-- ==== Sys2Proof/Machine/Step.lean ====
section
/-! DEFINITION. One step: the command at the front of the queue, or, on an empty queue, one access period of the store port. -/

namespace Sys2Proof.Machine

/-- One step. The front command is taken and carried out on the rest; with none waiting one access period passes (03 R58, log 6). -/
def step (s : State) : Host.Outcome State Fault Refusal :=
  match s.pending with
  | [] => .next s.accessPeriod
  | c :: rest => exec c { s with pending := rest }

/-- The command a word spells put at the front of the queue; no word spells one, so the part stays as it is (log 1). -/
def State.withFetchWord (s : State) (nbits w : Nat) : State :=
  match decodeTableWord nbits w with
  | some c => { s with pending := c :: s.pending }
  | none => s

end Sys2Proof.Machine
end

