/-- What the part holds at the release of RESETn, block by block. -/
def Obligations.PowerOnState : Prop :=
  let s := State.reset
  (∀ p : Port, (s.port p).link = .down ∧ (s.port p).buffer = [] ∧ (s.port p).tx = .idle) ∧
  (∀ channel : Byte, s.table.lookup channel = none) ∧
  (∀ k : ContextId,
    (s.context k).channel = none ∧ (s.context k).mode = .off ∧ (s.context k).curve = none ∧
    (s.context k).decimation = 1 ∧ (s.context k).limits = none ∧ (s.context k).limitNotices = true ∧
    (s.context k).seqGapNotices = true ∧ (s.context k).expected = none ∧ (s.context k).acc = ⟨0, 0, false, false⟩ ∧
    (s.context k).outSeq = 0 ∧ (s.context k).inFlight = 0 ∧ (s.context k).fenced = false) ∧
  (∀ (p : PageId) (i : Fin 16), s.store.pages[p][i] = ⟨0, 0⟩) ∧
  s.store.free = List.finRange 128 ∧ s.store.loose = [] ∧
  (∀ c : CurveId, s.curve c = ⟨.empty, 0, [], 0, 0, 0, 0⟩) ∧
  s.store.arbiter = ⟨none, none, 0⟩ ∧ s.claims = ⟨false, false, false, false⟩ ∧
  (∀ i : SlotId, s.conditioner.slots[i] = none) ∧ s.conditioner.age = [] ∧ s.conditioner.ready = [] ∧
  (∀ u : UnitId, s.conditioner.units[u] = none) ∧
  s.loader.lease = none ∧ (∀ i : Fin 16, s.loader.staging.slots[i] = ⟨0, 0⟩) ∧ s.loader.staging.cursor = 0 ∧
  s.loader.staging.saturated = false ∧ s.loader.state = .idle ∧ s.loader.write = none ∧
  s.bind = none ∧
  s.mgmt.address = 0 ∧ s.mgmt.params = ⟨200, 20, .forward, 0x003F⟩ ∧ s.mgmt.commandQueue = [] ∧
  s.mgmt.state = .idle ∧ s.mgmt.current = none ∧ s.mgmt.waiting = [] ∧ (∀ m : Fin 4, s.mgmt.cache[m] = .empty) ∧
  s.mgmt.responseQueue = [] ∧
  s.notices = ⟨.running, [⟨⟨.nodeStart, 0, [1], 1⟩, 0, false, 0⟩], [], 1, none, false⟩ ∧
  s.merger = ⟨[], [], [], .cq⟩ ∧
  (∀ x : Scope, ∀ v ∈ s.counters.read x, v = 0)

/-! ### Frames on the link (chapter 01) -/

/-- One of the eight steps of the CRC register, as 01 R2 words it. -/
def crcRegisterStep (r : Half) : Half := if r.getLsbD 15 then (r <<< 1) ^^^ 0x1021 else r <<< 1

/-- The CRC: the register's start, its bytes, its eight steps, its check value; sent high byte first; the receiver compares it with its own. -/
def Obligations.CrcRule : Prop :=
  (∀ bytes : List Byte,
    crc bytes = bytes.foldl (fun (r : Half) (b : Byte) => crcRegisterStep^[8] (r ^^^ (b ++ (0 : Byte)))) 0xFFFF) ∧
  crc [0x31, 0x32, 0x33, 0x34, 0x35, 0x36, 0x37, 0x38, 0x39] = 0x29B1 ∧
  (∀ f : Frame, f.wire = f.body ++ [(crc f.body).extractLsb' 8 8, (crc f.body).extractLsb' 0 8]) ∧
  (∀ body high low, runLengthOk (body ++ [high, low]).length ((body.getD 1 0).toNat) = true →
    (receive (body ++ [high, low]) = .error .crcErr ↔ halfOf high low ≠ crc body))

/-- What a transmitter sends of a frame that keeps its kind's length rule is received as that frame; and a run that passes the receive checks is exactly what a
transmitter would send of the frame received. -/
def Obligations.FramesAndTheirBytesAgree : Prop :=
  (∀ f : Frame, f.payload.length ≤ 48 → kindLengthOk f.kind f.aux f.payload.length = true → receive f.wire = .ok f) ∧
  (∀ (run : List Byte) (f : Frame), receive run = .ok f →
      run = f.wire ∧ f.payload.length ≤ 48 ∧ kindLengthOk f.kind f.aux f.payload.length = true)

/-- FRAME_ARRIVAL: nothing in DOWN and ALIGN; in UP the first check that fails is counted, then direction, then a full buffer; else the frame joins the tail. -/
def Obligations.FrameArrivalResult : Prop :=
  ∀ (p : Port) (run : List Byte) (s : State),
    ((s.port p).link ≠ .up → exec (.frameArrival p run) s = .next s) ∧
    ((s.port p).link = .up →
      (∀ e, receive run = .error e → exec (.frameArrival p run) s = .next (s.countPort p fun c => c.countError e)) ∧
      (∀ f, receive run = .ok f →
        ((p = .uPort ↔ f.kind = .cmd ∨ f.kind = .enum) →
          exec (.frameArrival p run) s = .next (s.countPort p fun c => { c with direction := c.direction + 1 })) ∧
        (¬ (p = .uPort ↔ f.kind = .cmd ∨ f.kind = .enum) →
          (bufferSize p ≤ (s.port p).buffer.length →
            exec (.frameArrival p run) s = .next (s.countPort p fun c => { c with overrun := c.overrun + 1 })) ∧
          ((s.port p).buffer.length < bufferSize p →
            exec (.frameArrival p run) s =
              .next (s.setPort p { s.port p with buffer := (s.port p).buffer ++ [f] }))))) ∧
    bufferSize .uPort = 8 ∧ bufferSize .dPort = 4 ∧
    (∀ c : PortCounters,
      c.countError .lengthErr = { c with lengthErr := c.lengthErr + 1 } ∧
      c.countError .crcErr = { c with crcErr := c.crcErr + 1 } ∧
      c.countError .kindErr = { c with kindErr := c.kindErr + 1 })

/-- The receive checks of a run of B bytes with length field n, in their order; a run too short for a header; the six kind codes. -/
def Obligations.ReceiveCheckOrder : Prop :=
  (∀ run : List Byte, run.length < 8 → receive run = .error .lengthErr) ∧
  (FrameKind.ofCode 1 = some .sample ∧ FrameKind.ofCode 2 = some .csample ∧ FrameKind.ofCode 3 = some .cmd ∧
    FrameKind.ofCode 4 = some .resp ∧ FrameKind.ofCode 5 = some .notice ∧ FrameKind.ofCode 6 = some .enum ∧
    (∀ k : Byte, k.toNat < 1 ∨ 6 < k.toNat → FrameKind.ofCode k = none)) ∧
  ∀ (k n a q x c : Byte) (rest : List Byte),
    let run := k :: n :: a :: q :: x :: c :: rest
    let bad := 56 < run.length ∨ run.length < 8 ∨ 48 < n.toNat ∨ run.length ≠ 8 + n.toNat
    let covered := run.take (6 + n.toNat)
    let crcBad := halfBytes (crc covered) ≠ run.drop (6 + n.toNat)
    (bad → receive run = .error .lengthErr) ∧
    (¬ bad → crcBad → receive run = .error .crcErr) ∧
    (¬ bad → ¬ crcBad → (k.toNat < 1 ∨ 6 < k.toNat) → receive run = .error .kindErr) ∧
    (¬ bad → ¬ crcBad → ∀ kind, FrameKind.ofCode k = some kind →
      ((kind = .sample ∧ ((x.toNat < 1 ∨ 8 < x.toNat) ∨ n.toNat ≠ 2 + 2 * x.toNat)) ∨
       (kind = .csample ∧ ((x.toNat < 1 ∨ 8 < x.toNat) ∨ n.toNat ≠ 2 + 3 * x.toNat)) ∨
       (kind = .notice ∧ n.toNat < 2) ∨ (kind = .enum ∧ n.toNat ≠ 0) → receive run = .error .lengthErr) ∧
      (¬ ((kind = .sample ∧ ((x.toNat < 1 ∨ 8 < x.toNat) ∨ n.toNat ≠ 2 + 2 * x.toNat)) ∨
       (kind = .csample ∧ ((x.toNat < 1 ∨ 8 < x.toNat) ∨ n.toNat ≠ 2 + 3 * x.toNat)) ∨
       (kind = .notice ∧ n.toNat < 2) ∨ (kind = .enum ∧ n.toNat ≠ 0)) →
        receive run = .ok ⟨kind, a, q, x, c, rest.take n.toNat⟩))

/-- The link states: every event in every state, with the LINK_CHANGE raises, the flush and the abandoned frame; FRAME_SENT; RESETN_RELEASE. -/
def Obligations.LinkEventResults : Prop :=
  ∀ (p : Port) (s : State),
    ((s.port p).link = .down →
      exec (.carrierDetect p) s = .next (s.setPort p { s.port p with link := .align }) ∧
      exec (.alignmentAchieved p) s = .next s ∧ exec (.carrierLoss p) s = .next s) ∧
    ((s.port p).link = .align →
      exec (.carrierDetect p) s = .next s ∧
      exec (.alignmentAchieved p) s =
        .next ((s.setPort p { s.port p with link := .up }).raise .linkChange (portSubject p) [2]) ∧
      exec (.carrierLoss p) s = .next (s.setPort p { s.port p with link := .down })) ∧
    ((s.port p).link = .up →
      exec (.carrierDetect p) s = .next s ∧ exec (.alignmentAchieved p) s = .next s ∧
      exec (.carrierLoss p) s =
        .next (((s.setPort p ⟨.down, [], .idle⟩).countPort p fun c =>
          { c with
            linkFlush := c.linkFlush + BitVec.ofNat 32 (s.port p).buffer.length
            outDiscard := c.outDiscard + (if (s.port p).tx = .idle then 0 else 1) }).raise
              .linkChange (portSubject p) [0])) ∧
    portSubject .uPort = 0 ∧ portSubject .dPort = 1 ∧
    exec (.frameSent p) s = .next (s.setPort p { s.port p with tx := .idle }) ∧
    exec .resetnRelease s = .next { State.reset with fresh := s.fresh, pending := s.pending }

/-! ### The classifiers (chapter 01, 07 R129, R130) -/

/-- DATA_CLASSIFIER_TAKE on a head frame, case by case. -/
def Obligations.DataClassifierResult : Prop :=
  ∀ (s : State) (f : Frame) (rest : List Frame), s.uPort.buffer = f :: rest →
    let taken : State := { s with uPort := { s.uPort with buffer := rest } }
    let forwarded (t : State) : State := { t with merger := { t.merger with fq := t.merger.fq ++ [f] } }
    let result := exec .dataClassifierTake s
    (f.kind ≠ .sample →
      result = .next (if s.merger.fq.length < 8 then forwarded taken else s)) ∧
    (f.kind = .sample →
      (s.table.lookup f.addr = none →
        (s.mgmt.params.unmappedPolicy = .forward →
          result = .next (if s.merger.fq.length < 8 then
            forwarded (taken.countNode fun c => { c with unmappedFwd := c.unmappedFwd + 1 }) else s)) ∧
        (s.mgmt.params.unmappedPolicy = .drop →
          result = .next (taken.countNode fun c => { c with unmappedDrop := c.unmappedDrop + 1 }))) ∧
      (∀ k, s.table.lookup f.addr = some k →
        ((s.context k).fenced = true → result = .next s) ∧
        ((s.context k).fenced = false →
          ((s.context k).mode = .off →
            result = .next (taken.countContext k fun c => { c with offDrop := c.offDrop + 1 })) ∧
          ((s.context k).mode = .pass →
            result = .next (if s.merger.fq.length < 8 then
              forwarded (taken.countContext k fun c => { c with framesIn := c.framesIn + 1 }) else s)) ∧
          ((s.context k).mode = .cond → result = .next s))))

/-- COMMAND_CLASSIFIER_TAKE on a CMD head frame, case by case; that a repeat is dropped also while its response is held is the model's choice between sentences of
the spec (log 27); of a target of 64..255 at a node with an address it says only that the frame is forwarded or dropped, by a free value: the model's choice (log 12). -/
def Obligations.CommandClassifierResult : Prop :=
  ∀ (s : State) (f : Frame) (rest : List Frame), s.dPort.buffer = f :: rest → f.kind = .cmd →
    let taken : State := { s with dPort := { s.dPort with buffer := rest } }
    let up (t : State) : State := { t with merger := { t.merger with uq := t.merger.uq ++ [f] } }
    let joined (t : State) : State := { t with mgmt := t.mgmt.join f }
    let dropped (t : State) : State := t.countNode fun c => { c with cmdDropped := c.cmdDropped + 1 }
    let repeats : Prop := s.mgmt.entry f.aux = .inProgress f.seq ∨
      ((∃ r, s.mgmt.entry f.aux = .answered f.seq r) ∧ ∃ h ∈ s.mgmt.waiting, h.frame.aux = f.aux ∧ h.frame.seq = f.seq)
    let result := exec .commandClassifierTake s
    (3 < f.aux.toNat → result = .next (taken.countNode fun c => { c with badManager := c.badManager + 1 })) ∧
    (f.aux.toNat ≤ 3 →
      (f.addr = 63 →
        (4 ≤ s.merger.uq.length → result = .next s) ∧
        (s.merger.uq.length < 4 →
          ((f.code = 0x42 ∨ f.code = 0x43) →
            result = .next (if s.mgmt.commandQueue.length < 4 then joined (up taken) else dropped (up taken))) ∧
          (f.code ≠ 0x42 → f.code ≠ 0x43 →
            result = .next ((up taken).countNode fun c => { c with bcastIgnored := c.bcastIgnored + 1 })))) ∧
      (f.addr ≠ 63 → f.addr = s.mgmt.address → s.mgmt.address ≠ 0 →
        (4 ≤ s.mgmt.commandQueue.length → result = .next (dropped taken)) ∧
        (s.mgmt.commandQueue.length < 4 →
          (repeats → result = .next (taken.countNode fun c => { c with dupInProgress := c.dupInProgress + 1 })) ∧
          (¬ repeats → result = .next (joined taken)))) ∧
      (f.addr ≠ 63 → (s.mgmt.address = 0 ∨ (f.addr ≠ s.mgmt.address ∧ f.addr.toNat ≤ 62)) →
        result = .next (if s.merger.uq.length < 4 then up taken else s)) ∧
      (64 ≤ f.addr.toNat → s.mgmt.address ≠ 0 → f.addr ≠ s.mgmt.address →
        result = .next { taken with fresh := s.fresh + 1 } ∨
        result = .next (if s.merger.uq.length < 4 then { up taken with fresh := s.fresh + 1 } else s)))

/-- The enumeration event: own address, field sent upstream, reply cache; for a next address of 64..255 the first two are free values (log 11). -/
def Obligations.EnumerationResult : Prop :=
  ∀ (s : State) (f : Frame) (rest : List Frame), s.dPort.buffer = f :: rest → f.kind = .enum →
    (4 ≤ s.merger.uq.length → exec .commandClassifierTake s = .next s) ∧
    (s.merger.uq.length < 4 → ∃ own sent : Byte,
      (f.addr = 0 → own = 0 ∧ sent = 0) ∧
      (1 ≤ f.addr.toNat → f.addr.toNat ≤ 61 → own = f.addr ∧ sent = f.addr + 1) ∧
      (f.addr = 62 → own = 62 ∧ sent = 63) ∧
      (f.addr = 63 → own = 0 ∧ sent = 63) ∧
      own.toNat ≤ 62 ∧
      exec .commandClassifierTake s = .next
        { s with
          dPort := { s.dPort with buffer := rest }
          mgmt := { s.mgmt with
            address := own
            cache := if own = s.mgmt.address then s.mgmt.cache else Vector.replicate 4 .empty }
          merger := { s.merger with uq := s.merger.uq ++ [{ f with addr := sent }] }
          fresh := if 63 < f.addr.toNat then s.fresh + 1 else s.fresh })

/-! ### The conditioning engine (chapter 04) -/

/-- The sequence check, row by row of 04 Table 4-3; and the timestamp and the samples of a checked SAMPLE frame, high byte first, in payload order (01 Table 1-4). -/
def Obligations.SequenceCheckTable : Prop :=
  (∀ q : Byte, sequenceCheck none q = .admitted 0) ∧
  (∀ e q : Byte,
    ((q - e).toNat = 0 → sequenceCheck (some e) q = .admitted 0) ∧
    (1 ≤ (q - e).toNat → (q - e).toNat ≤ 127 → sequenceCheck (some e) q = .admitted (q - e).toNat) ∧
    (128 ≤ (q - e).toNat → sequenceCheck (some e) q = .late)) ∧
  (∀ f : Frame, kindLengthOk .sample f.aux f.payload.length = true →
    f.samples.length = f.aux.toNat ∧ f.timestamp = f.payload.getD 0 0 ++ f.payload.getD 1 0 ∧
    ∀ i, i < f.aux.toNat → f.samples[i]? = some (f.payload.getD (2 + 2 * i) 0 ++ f.payload.getD (3 + 2 * i) 0))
------------
◆ **PROBLEM STATEMENT**
Copy each line from the data above that includes "crcErr".

◆ **ANSWER FOR THIS EXERCISE**
    (receive (body ++ [high, low]) = .error .crcErr ↔ halfOf high low ≠ crc body))
      c.countError .crcErr = { c with crcErr := c.crcErr + 1 } ∧
    (¬ bad → crcBad → receive run = .error .crcErr) ∧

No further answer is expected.